Before display, the synthesized image volume was first normalized in depth (z) to account for tissue attenuation. Then 2D averaging (3.0 μm) in X and Y, together with image fusion in z, generates the 3D averaged image volume.


Hypo-reflective neuronal cell bodies are distinguished from the surrounding neuropil by lower backscattering13. Thus, minimum intensity projections were taken across slabs within the image volume for in vivo visualization of cytoarchitecture in sagittal, coronal, or transverse planes.


Axons with a high refractive index, lipid-rich myelin sheath are distinguished from the surrounding neuropil by higher backscattering13,49. Thus, maximum intensity projections were taken across slabs within the image volume for in vivo visualization of myeloarchitecture in sagittal, coronal, or transverse planes.


Insoluble Aβ aggregates or plaques are highly scattering compared to background neuropil in the mouse cerebral cortex50. To visualize highly scattering clusters corresponding to plaques, 3D imaging volumes were summed over the imaging projection direction.

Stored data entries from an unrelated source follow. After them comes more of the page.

-- ==== Sys2Proof/Laws/FrameDisplay.lean ====
section
/-! SUPPORT. What each function of Machine/Display.lean may touch. -/

namespace Sys2Proof.Machine

theorem law_updDisplay (s : State) (f : DisplaySt → DisplaySt) : Law 0x8000000000 s (updDisplay s f) := by
  unfold updDisplay
  try dsimp only
  repeat' first
    | with_reducible apply Law.refl
    | with_reducible apply Law.ite
    | with_reducible apply LawO.ite
    | with_reducible apply Law.ite_snd
    | with_reducible apply Law.ite_fst
    | with_reducible apply LawO.next
    | with_reducible apply Law.cond
    | with_reducible apply Law.foldl
    | with_reducible apply Law.foldl_fst
    | with_reducible apply Law.foldl_snd
    | with_reducible apply Law.foldl_third
    | (intro _ _; try dsimp only)
    | (split <;> try dsimp only)
    | ((with_reducible apply Law.put (T := 0x8000000000)); (fail_if_success (case e => with_reducible rfl)); (case e => simp only [erase, Nat.testBit, Nat.reduceShiftRight, Nat.reduceAnd, Nat.reduceBNe, bne_self_eq_false, cond_true, cond_false]); (case hT => rfl); (case m => rfl))
    | ((with_reducible apply Law.of_snd); (assumption))

theorem law_writeDisplayJournal (s : State) : Law 0x800008338 s (writeDisplayJournal s) := by
  unfold writeDisplayJournal
  try dsimp only
  repeat' first
    | with_reducible apply Law.refl
    | ((with_reducible apply Law.step); (case k => with_reducible apply law_applyTarget); (case m => rfl))
    | with_reducible apply Law.ite
    | with_reducible apply LawO.ite
    | with_reducible apply Law.ite_snd
    | with_reducible apply Law.ite_fst
    | with_reducible apply LawO.next
    | with_reducible apply Law.cond
    | with_reducible apply Law.foldl
    | with_reducible apply Law.foldl_fst
    | with_reducible apply Law.foldl_snd
    | with_reducible apply Law.foldl_third
    | (intro _ _; try dsimp only)
    | (split <;> try dsimp only)
    | ((with_reducible apply Law.of_snd); (assumption))

theorem law_beginFrames (s : State) : Law 0x8800008338 s (beginFrames s) := by
  unfold beginFrames
  try dsimp only
  repeat' first
    | with_reducible apply Law.refl
    | ((with_reducible apply Law.step); (case k => with_reducible first | apply law_updDisplay | apply law_writeDisplayJournal); (case m => rfl))
    | with_reducible apply Law.ite
    | with_reducible apply LawO.ite
    | with_reducible apply Law.ite_snd
    | with_reducible apply Law.ite_fst
    | with_reducible apply LawO.next
    | with_reducible apply Law.cond
    | with_reducible apply Law.foldl
    | with_reducible apply Law.foldl_fst
    | with_reducible apply Law.foldl_snd
    | with_reducible apply Law.foldl_third
    | (intro _ _; try dsimp only)
    | (split <;> try dsimp only)
    | ((with_reducible apply Law.of_snd); (assumption))

theorem law_clearKnown (s : State) : Law 0x8000000000 s (clearKnown s) := by
  unfold clearKnown
  try dsimp only
  repeat' first
    | with_reducible apply Law.refl
    | ((with_reducible apply Law.step); (case k => with_reducible apply law_updDisplay); (case m => rfl))
    | with_reducible apply Law.ite
    | with_reducible apply LawO.ite
    | with_reducible apply Law.ite_snd
    | with_reducible apply Law.ite_fst
    | with_reducible apply LawO.next
    | with_reducible apply Law.cond
    | with_reducible apply Law.foldl
    | with_reducible apply Law.foldl_fst
    | with_reducible apply Law.foldl_snd
    | with_reducible apply Law.foldl_third
    | (intro _ _; try dsimp only)
    | (split <;> try dsimp only)
    | ((with_reducible apply Law.of_snd); (assumption))

theorem law_completeRect (s : State) (r : Rect) : Law 0x8000008208 s (completeRect s r) := by
  unfold completeRect
  try dsimp only
  repeat' first
    | with_reducible apply Law.refl
    | ((with_reducible apply Law.step); (case k => with_reducible first | apply law_updDisplay | apply law_addN | apply law_dropCond | apply law_setN); (case m => rfl))
    | with_reducible apply Law.ite
    | with_reducible apply LawO.ite
    | with_reducible apply Law.ite_snd
    | with_reducible apply Law.ite_fst
    | with_reducible apply LawO.next
    | with_reducible apply Law.cond
    | with_reducible apply Law.foldl
    | with_reducible apply Law.foldl_fst
    | with_reducible apply Law.foldl_snd
    | with_reducible apply Law.foldl_third
    | (intro _ _; try dsimp only)
    | (split <;> try dsimp only)
    | ((with_reducible apply Law.of_snd); (assumption))

theorem law_completeRects (s : State) : Law 0x8000008208 s (completeRects s) := by
  unfold completeRects
  try dsimp only
  repeat' first
    | with_reducible apply Law.refl
    | ((with_reducible apply Law.step); (case k => with_reducible first | apply law_completeRect | apply law_setN); (case m => rfl))
    | with_reducible apply Law.ite
    | with_reducible apply LawO.ite
    | with_reducible apply Law.ite_snd
    | with_reducible apply Law.ite_fst
    | with_reducible apply LawO.next
    | with_reducible apply Law.cond
    | with_reducible apply Law.foldl
    | with_reducible apply Law.foldl_fst
    | with_reducible apply Law.foldl_snd
    | with_reducible apply Law.foldl_third
    | (intro _ _; try dsimp only)
    | (split <;> try dsimp only)
    | ((with_reducible apply Law.of_snd); (assumption))

theorem law_showDisplay (s : State) : Law 0x8 s (showDisplay s) := by
  unfold showDisplay
  try dsimp only
  repeat' first
    | with_reducible apply Law.refl
    | ((with_reducible apply Law.step); (case k => with_reducible apply law_setN); (case m => rfl))
    | with_reducible apply Law.ite
    | with_reducible apply LawO.ite
    | with_reducible apply Law.ite_snd
    | with_reducible apply Law.ite_fst
    | with_reducible apply LawO.next
    | with_reducible apply Law.cond
    | with_reducible apply Law.foldl
    | with_reducible apply Law.foldl_fst
    | with_reducible apply Law.foldl_snd
    | with_reducible apply Law.foldl_third
    | (intro _ _; try dsimp only)
    | (split <;> try dsimp only)
    | ((with_reducible apply Law.of_snd); (assumption))

theorem law_displayDisable (s : State) : Law 0x8000000008 s (displayDisable s) := by
  unfold displayDisable
  try dsimp only
  repeat' first
    | with_reducible apply Law.refl
    | ((with_reducible apply Law.step); (case k => with_reducible first | apply law_showDisplay | apply law_updDisplay); (case m => rfl))
    | with_reducible apply Law.ite
    | with_reducible apply LawO.ite
    | with_reducible apply Law.ite_snd
    | with_reducible apply Law.ite_fst
    | with_reducible apply LawO.next
    | with_reducible apply Law.cond
    | with_reducible apply Law.foldl
    | with_reducible apply Law.foldl_fst
    | with_reducible apply Law.foldl_snd
    | with_reducible apply Law.foldl_third
    | (intro _ _; try dsimp only)
    | (split <;> try dsimp only)
    | ((with_reducible apply Law.of_snd); (assumption))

Fitting laminar signal characteristics

In addition to visualizing cytoarchitecture and myeloarchitecture, laminar variations in optical properties may relate to tissue composition. Layer-by-layer tissue attenuation coefficients, taken as the change with focal depth (i.e., slope) of the OCM signal around the estimated focus, were quantified by piecewise linear fitting. Spectroscopic analysis of attenuation was performed, and interpreted in terms of water and lipid content.